Consider a heat pump powered by electricity from a gas-fired power plant. A given amount of electrcity requires three times that much energy in gas being burned. But, the heat pump delivers three times more heat than the incoming electric energy. Overall, the efficiency is close to unity, better than the average gas furnace.

Although electric heat using a heat pump is still somewhat more expensive than heat from natural gas, the overall efficiency of fuel use is comparable. Environmentally, it is similar a high efficiency gas furnace. Still, expect to pay quite a bit more. 100,000 btu of heat is about 29.3 kilowatt hours.
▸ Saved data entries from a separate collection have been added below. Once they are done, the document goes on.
-- ==== Sys2Proof/Machine/LookupUnit.lean ====
section
/-! DEFINITION. The lookup matrix unit (R266 to R282): bank claims, table building and filling (R98, R143 to R145), passes
(R99 to R101), drains, spill and reload, and its events. Opcodes 0xC0 to 0xCA. -/

namespace Sys2Proof.Machine

open Sys2Proof

/-! ### Banks and geometry -/

/-- The lookup matrix unit of a cluster. -/
def lmUnit (cl : Nat) : UId := ⟨cl, .lmu, 0⟩

/-- Rows B of a bank; a bank never built has Bcode 0 (R266, R267). -/
def Bank.b (k : Bank) : Nat := if k.rows = 0 then 1 else k.rows

/-- Groups G of a bank. -/
def Bank.g (k : Bank) : Nat := 128 / k.b

/-- Bcode of a bank. -/
def Bank.bcode (k : Bank) : Nat := Nat.log2 k.b

/-- The half of the geometry word that describes a bank (R267). -/
def geometry (s : State) (cl b : Nat) : Nat :=
  bits (AL.get 0 (s.unit (lmUnit cl)).lits 13).toNat (16 * b + 15) (16 * b)

/-- A bank with a mode and Bcode (R267): declared length 256 in pair mode, 16 in bit-plane mode (R116). -/
def Bank.shaped (k : Bank) (planes : Bool) (bcode : Nat) : Bank :=
  { k with planes, len := if planes then 16 else 256, rows := 2 ^ bcode, groups := 128 / 2 ^ bcode }

/-- A bank with the shape its geometry word gives. -/
def Bank.byWord (k : Bank) (w : Nat) : Bank := k.shaped (bitAt w 3) (bits w 2 0)

/-- The bank a handle names (R104, R268). -/
def bankHandle (o : Opd) : Res Nat := do
  let x ← scalarU o [.handle]
  need (x.val.toNat / 2 ^ 56 == 0x02 && bits x.val.toNat 55 1 == 0) .handle
  return bits x.val.toNat 0 0

/-- Demand that the firing's region owns a bank (R270). -/
def needOwner (s : State) (c : Cur) (b : Nat) : Res Unit :=
  need ((bankOf s c.u.cl b).owner == some c.f.rid) .claim b

/-- Whether the running look uses a bank (R270, R272). -/
def lookUses (s : State) (cl b : Nat) : Bool :=
  match (s.cluster cl).look with
  | some r => (match r.i with | .lmLook _ _ _ => true | _ => false) && r.aux.getD 0 2 == b
  | none => false

/-- The bank that the running build writes, if any. -/
def buildBank (s : State) (cl : Nat) : Option Nat := (s.cluster cl).build.map fun r => r.aux.getD 3 0

/-- Run a lookup-matrix node: its ordering input first (R268, R127). -/
def lmNode (op : Nat) (n : Nd) (st : State) (body : State → Cur → Opd → Opd → Res State) : Answer :=
  runNode op n.a n.b st fun s c => do
    let (a, s) ← readSrc s c n.a
    let (b, s) ← readSrc s c n.b
    orderOk c.f.o
    body s c a b

/-- The firing of a run, with its operands as they were read. -/
def Firing.withOpds (f : Firing) (a b : Opd) : Firing := { f with l := some a.pay, r := some b.pay }

/-- Where a run's fault arises. -/
def runSite (u : UId) (r : LmRun) : FaultSite := opSite u ⟨0, r.i, r.f, .queued, none, none, false, 0⟩

/-- Where a fault of a run arises that was held at its line (R349). -/
def runFaultSite (u : UId) (r : LmRun) (f : Flt) : FaultSite := if r.held then (runSite u r).ofHeld f.addr else runSite u r

/-- The token that ends a run, on both destinations of its node. -/
def runToken (s : State) (u : UId) (r : LmRun) (n : Nd) (p : Payload) : Res State :=
  finish s ⟨u, r.f⟩ n (r.f.r.getD (plain 0 .i64)) p

/-! ### Claims (R269, R270) -/

/-- `lm.claim` (R269): a claim that cannot complete at once stalls without holding the ready queue. DESIGN CHOICE: a second
claim by the region for which the bank is being cleared completes before that has ended (log 27). -/
def execLmClaim (n : Nd) (st : State) : Answer :=
  lmNode 0xC0 n st fun s c a _ => do
    let b ← bankHandle a
    let k := bankOf s c.u.cl b
    let join := setBank s c.u.cl b { k with claims := k.claims ++ [(c.u, c.f)] }
    if k.owner = some c.f.rid then finish s c n (plain 0 .i64) (plain 0 .control)
    else if k.owner.isSome || k.claims != [] then return join
    else if k.last = some c.f.rid && !k.gated then
      finish (setBank s c.u.cl b { k with owner := some c.f.rid }) c n (plain 0 .i64) (plain 0 .control)
    else return grantBank join c.u.cl b c.u c.f

/-- `lm.release` (R270). -/
def execLmRelease (n : Nd) (st : State) : Answer :=
  lmNode 0xC1 n st fun s c a _ => do
    let b ← bankHandle a
    needOwner s c b
    needWait (!lookUses s c.u.cl b)
    finish (releaseBank s c.u.cl b) c n (plain 0 .i64) (plain 0 .control)

/-- CLAIM_CLEAR_COMPLETE (R269): a cleared bank's entries are zero and its claim completes; or a bank that is free passes
to the claim that waits first. -/
def execClaimClearComplete (cl bank : Nat) (s : State) : Answer :=
  runWork "CLAIM_CLEAR_COMPLETE"
    (let k := bankOf s cl bank
    if k.clearing then
      let s := zeroTables (setBank s cl bank { k with clearing := false, srcLines := 0, claims := k.claims.drop 1 }) cl bank
      match k.claims with
      | (u, f) :: _ =>
        if k.owner = some f.rid then conclude s (claimSite u f) (claimToken s u f)
        else some (setBank s cl bank { bankOf s cl bank with claims := k.claims })
      | [] => some s
    else match k.owner, k.claims with
      | none, (u, f) :: _ =>
        let t := grantBank s cl bank u f
        if t = s then none else some t
      | _, _ => none)

/-! ### Building tables (R271, R98) -/

/-- The lines of a scratchpad run, in ascending order. -/
def padLines (s : State) (cl off n : Nat) : List Line :=
  (List.range n).map fun i =>
    let key := poolKey cl (off + 64 * i)
    (BitVec.ofNat 512 (Memory.readN s.mem key 64), BitVec.ofNat 16 (Memory.readN s.mem (descKey key) 2))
Electrical input will be about a third of this, or 9.7, which will cost about 80 cents. The same amount of gas might cost about 50 cents, depending on where you are.

Think about why this might be: to heat with a heat pump requires a huge infrastructure of power plant and distribution network, compared to that of distributing gas, so it makes sense that, even given comparable overall energy efficiency, the gas would be cheaper.

Remember the laws of thermodynamics? They also say how efficient an air conditioner of heat pump can be. The larger the temperature difference across which it operates, the lower the efficiency. Heat pumps get less efficient when it is really cold outside, so they are best for moderate climates.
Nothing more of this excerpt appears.